--- WHAT THIS TASK INVOLVES ---
Scan the lines below for the string "frameSeamSeen". Reply with how many match, and no other words.

[Collected data entries]
-- ==== Sys2Proof/Machine/Grid.lean ====
section
/-! DEFINITION. The grids of time: refresh seams, frame seams, slots, fade progress, the geometry of a row slot, and the wear of its pulses
(R177, R178, R249, R263 to R265, R382). -/

namespace Sys2Proof.Machine

open Sys2Proof

/-! ### Frame seams (R178, R264) -/

/-- The number of the seam of 15,360 a second at a seam time kept in whole ns; every refresh seam has one (R177). -/
def tickOf (ns : Nat) : Nat := seamAfter 15360 ns

def tickNs (t : Nat) : Nat := seamNs 15360 t

/-- The time of the seam whose whole ns are t, computed to 2^-16 ns (R177). -/
def seam16 (t : Nat) : Nat := tickOf t / 15360 * (second * 65536) + tickOf t % 15360 * (second * 65536) / 15360

/-- The clocks moved on to the seam whose whole ns are t, at its time to 2^-16 ns (R177). -/
def advanceToSeam (s : State) (t : Nat) : State := advanceToUnits s (seam16 t * 65536)

/-- The seam of the idle grid of 120 a second at or after a tick: 128 ticks apart (R264). -/
def idleAfter (t : Nat) : Nat := (t + 127) / 128 * 128

/-- A hold runs: Mantel time lies below P (R175). -/
def holding (s : State) : Bool := s.mantel.hold

/-- The render lead of R179. -/
def renderLead : Nat := 250000

/-- Quires not yet on light have their frame seams designated (R178, R195). -/
def designates (x : Slot) : Bool := x.st == .receiving || x.st == .ready || x.st == .bound

/-- A frame seam has been planned or has fallen at this time. -/
def lastFrame (s : State) : Option Nat :=
  match s.press.frameSeamSeen, s.press.renderedFor with
  | true, some r => some (max r s.press.lastFrameSeam)
  | true, none => some s.press.lastFrameSeam
  | false, r => r

/-- The first frame seam whose render point has not passed at Mantel time m and that follows the last one (R178, R179,
R264): a designated seam of a quire, or the idle grid. -/
def nextFrameSeam (s : State) : Nat :=
  let start := mNs s + renderLead
  let base := lastFrame s
  let fresh := fun t => decide (start ≤ t) && (match base with | some b => decide (b < t) | none => true)
  let quires := ((s.larder.slots.filter fun x => x.st == .receiving || x.st == .ready).map
    fun x => frameSeam s x.pres).filter fresh
  let from' := match base with
    | some b => max (seamAfter 15360 start) (tickOf b + 128)
    | none => seamAfter 15360 start
  (tickNs (idleAfter from') :: quires).foldl min (tickNs (idleAfter from'))

/-- A refresh seam is a frame seam designated for a quire: of a slot, or of the last render point (R178, R264). -/
def seamDesignated (s : State) (t : Nat) : Bool :=
  s.larder.slots.any (fun x => designates x && frameSeam s x.pres == t)

/-- A refresh seam is an idle frame seam (R264). -/
def seamIdle (s : State) (t : Nat) : Bool :=
  tickOf t % 128 == 0 &&
    (!s.press.frameSeamSeen || decide (tickOf s.press.lastFrameSeam + 128 ≤ tickOf t))

/-! ### Fade progress (R249) -/

/-- x16 of a fade of ms from seam f0 at seam f, taken exactly on the 1/15,360 s grid (R249). -/
def progress (f0 f ms : Nat) : Nat :=
  if ms = 0 then 65536 else min 65536 ((tickOf f - tickOf f0) * 65536 * 1000 / (15360 * ms))

/-! ### Slot geometry (R263, R265) -/

/-- Whole PCLK cycles of 1.6 ns in a slot: 625,000,000 a second (R263). -/
def slotCycles (s : State) : Nat := 625000000 / (refreshHz s * scanRows s)

/-- Dead cycles of a dead time in ns (R265). -/
def deadCycles (deadNs : Nat) : Nat := (deadNs * 5 + 7) / 8

def skewCycles (s : State) : Nat := if groupSkew s then 7 else 0

/-- L_c: the on-window of a sink group in cycles at a dead time (R265). -/
def windowCycles (s : State) (deadNs : Nat) : Nat := slotCycles s - deadCycles deadNs - skewCycles s

/-- L: the on-window in fine steps of 50 ps (R265). -/
def windowSteps (s : State) (deadNs : Nat) : Nat := 32 * windowCycles s deadNs

/-- L at the timing set in force. -/
def windowNow (s : State) : Nat := windowSteps s s.press.timing.deadNs

/-- The PCLK edge nearest the seam of a refresh lies so many ps after it: the error that the Press measured there, within half a cycle
of 1.6 ns (R262, R263). -/
def edgePhase (s : State) : Int := (s.press.seamErrorPs + 799) % 1600 - 799

/-- The PCLK edge nearest j T_slot after the seam, in cycles from the edge nearest the seam; for j = s it is that of the next seam
(R263). -/
def slotEdge (s : State) (j : Nat) : Nat :=
  let n : Int := refreshHz s * scanRows s
  (rdiv (j * 10 ^ 12 - edgePhase s * n) (1600 * n)).toNat

/-- The start of slot j of the refresh at a seam, in ns (R263). -/
def slotStart (s : State) (seam j : Nat) : Nat := ((seam : Int) + (slotEdge s j * 1600 + edgePhase s) / 1000).toNat

/-- The cycles that slot j lasts: n_slot or n_slot + 1 (R263). -/
def slotLength (s : State) (j : Nat) : Nat := slotEdge s (j + 1) - slotEdge s j

/-- The dark cycles after the last window of slot j: one in a slot of n_slot + 1 cycles (R265). -/
def extraCycles (s : State) (j : Nat) : Nat := slotLength s j - slotCycles s

/-- The cycle at which the window of sink group g starts (R265). -/
def windowStart (s : State) (deadNs g : Nat) : Nat := deadCycles deadNs + g * (skewCycles s / 7)

/-- The cycle at which the row of a slot is driven on (R266). -/
def rowOnCycle (deadNs : Nat) : Nat := (deadCycles deadNs + 1) / 2

/-- The next refresh seam of the running grid: the one after the last, or the first not yet passed (R177, R263). -/
def nextSeam (s : State) : Nat :=
  let f := refreshHz s
  if s.press.seamSeen then seamNs f (seamAfter f s.press.lastSeam + 1) else seamNs f (seamAfter f (mNs s))

/-- The first refresh seam at or after a time (R177). -/
def seamFrom (s : State) (t : Nat) : Nat := frameSeam s t

/-- Emitters of one row: sinks, or channels when paired (R270). -/
def rowWidth (s : State) : Nat := columns s

/-- Emitters the arrangement drives (R215). -/
def emitterCount (s : State) : Nat := rowWidth s * scanRows s

/-! ### Sinks and positions (R296) -/

/-- The position of a pixel and component in the arrangement (R39). -/
def positionOf (s : State) (pixel comp : Nat) : Nat :=
  match arrangement s with
  | 0 | 2 | 4 => pixel * components s + comp
  | 6 | 7 => pixel
  | _ => comp * pixelsPerRow s + pixel

/-- What drives a physical sink or channel: the pixel column, the data component, and the colour group (R296). -/
structure Driven where
  pixel : Nat
  comp : Nat
  group : Nat
  deriving DecidableEq, Repr

/-- The inverse of the map of R296: the swap and the reversal undone carry the colour group; red and blue exchange data
alone. -/
def drivenBy (s : State) (k : Nat) : Driven :=
  let p1 := if orderSwapped s then (if k % 2 = 0 then k + 1 else k - 1) else k
  let c1 := columnPixel s p1
  let comp := columnColour s p1
  let c := if orderReversed s then pixelsPerRow s - 1 - c1 else c1
  let data := if orderRedBlue s then (if comp = 0 then 2 else if comp = 2 then 0 else comp) else comp
  { pixel := c, comp := data, group := columnIref s (positionOf s c comp) }

/-- The sinks that a sink or channel of the arrangement drives (R39). -/
def sinksOf (s : State) (k : Nat) : List Nat := if paired s then [2 * k, 2 * k + 1] else [k]

/-- The sink group of a sink: eight groups of 24 (R38, R296). -/
def sinkGroup (sink : Nat) : Nat := sink / 24

/-! ### Wear (R46, R382) -/

/-- The IREF status and IFS in uA of the colour group that drives a sink or channel (R47). -/
def irefOf (s : State) (k : Nat) : Nat × Nat :=
  let w := s.straps.irefWords.getD (drivenBy s k).group 0
  (field w 15 12, field w 31 16)

/-- A row's entries put in the place of the old ones of a list by emitter. -/
def putRow {α : Type} (all : List α) (row : List α) (at' : Nat) : List α :=
  all.take at' ++ row ++ all.drop (at' + row.length)

/-- One mA s in units of 1 uA x 50 ps / 256. -/
def wearUnit : Nat := 5120000000000000

/-- The charge of a pulse: sink current under R46 times on-time, both pins of a pair (R382). -/
def chargeOf (s : State) (k w : Nat) : Nat :=
  let t := max 31 (s.press.timing.trims.getD (drivenBy s k).group 255)
  (irefOf s k).2 * (t + 1) * w * (sinksOf s k).length

/-- The integral and remainder of an emitter after a charge; it stops at 0xFFFF_FFFF (R382). -/
def addWear (integral rest charge : Nat) : Nat × Nat :=
  if 0xFFFFFFFF ≤ integral then (integral, rest)
  else (min 0xFFFFFFFF (integral + (rest + charge) / wearUnit), (rest + charge) % wearUnit)

/-- A list by emitter, filled out with zeros. -/
def filled (l : List Nat) (n : Nat) : List Nat := l ++ List.replicate (n - l.length) 0

/-- The fine steps of 50 ps since the slot in progress began. -/
def slotElapsed (s : State) : Nat := 20 * (mNs s - slotStart s s.press.lastSeam (s.press.slot - 1))

/-- The on-time of the pulse of a sink or channel whose width is w, cut at this instant: from its window's start until now (R265,
R382). -/
def onTime (s : State) (k w : Nat) : Nat :=
  min w (slotElapsed s - 32 * windowStart s s.press.timing.deadNs (sinkGroup ((sinksOf s k).headD 0)))

/-- An integral and its remainder less a charge not emitted; one that stands at 0xFFFF_FFFF counts no further (R382). -/
def takeWear (integral rest charge : Nat) : Nat × Nat :=
  if 0xFFFFFFFF ≤ integral then (integral, rest)
  else ((integral * wearUnit + rest - charge) / wearUnit, (integral * wearUnit + rest - charge) % wearUnit)

/-- The pulses of the row on are cut at the sinks or channels named: the charge counted at the slot's start for what they no longer
emit is taken back (R382). -/
def cutWear (s : State) (cut : Nat → Bool) : State :=
  match s.press.rowOn with
  | none => s
  | some j =>
    let at' := j * rowWidth s
    let wear := filled s.arch.wear (emitterCount s)
    let rest := filled s.arch.wearRest (emitterCount s)
    let new := (List.range (rowWidth s)).map fun k =>
      let w := s.press.widths.getD k 0
      takeWear (wear.getD (at' + k) 0) (rest.getD (at' + k) 0)
        (if cut k then chargeOf s k w - chargeOf s k (onTime s k w) else 0)
    { s with
      arch := { s.arch with
        wear := putRow wear (new.map (·.1)) at', wearRest := putRow rest (new.map (·.2)) at' } }

/-- The row on goes off: every pulse is cut (R284, R382). -/
def rowCutOff (s : State) : State :=
  let s := cutWear s fun _ => true
  { s with press := { s.press with rowOn := none, widths := [] } }

end Sys2Proof.Machine
end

--- RESULT FOR THIS EXERCISE ---
2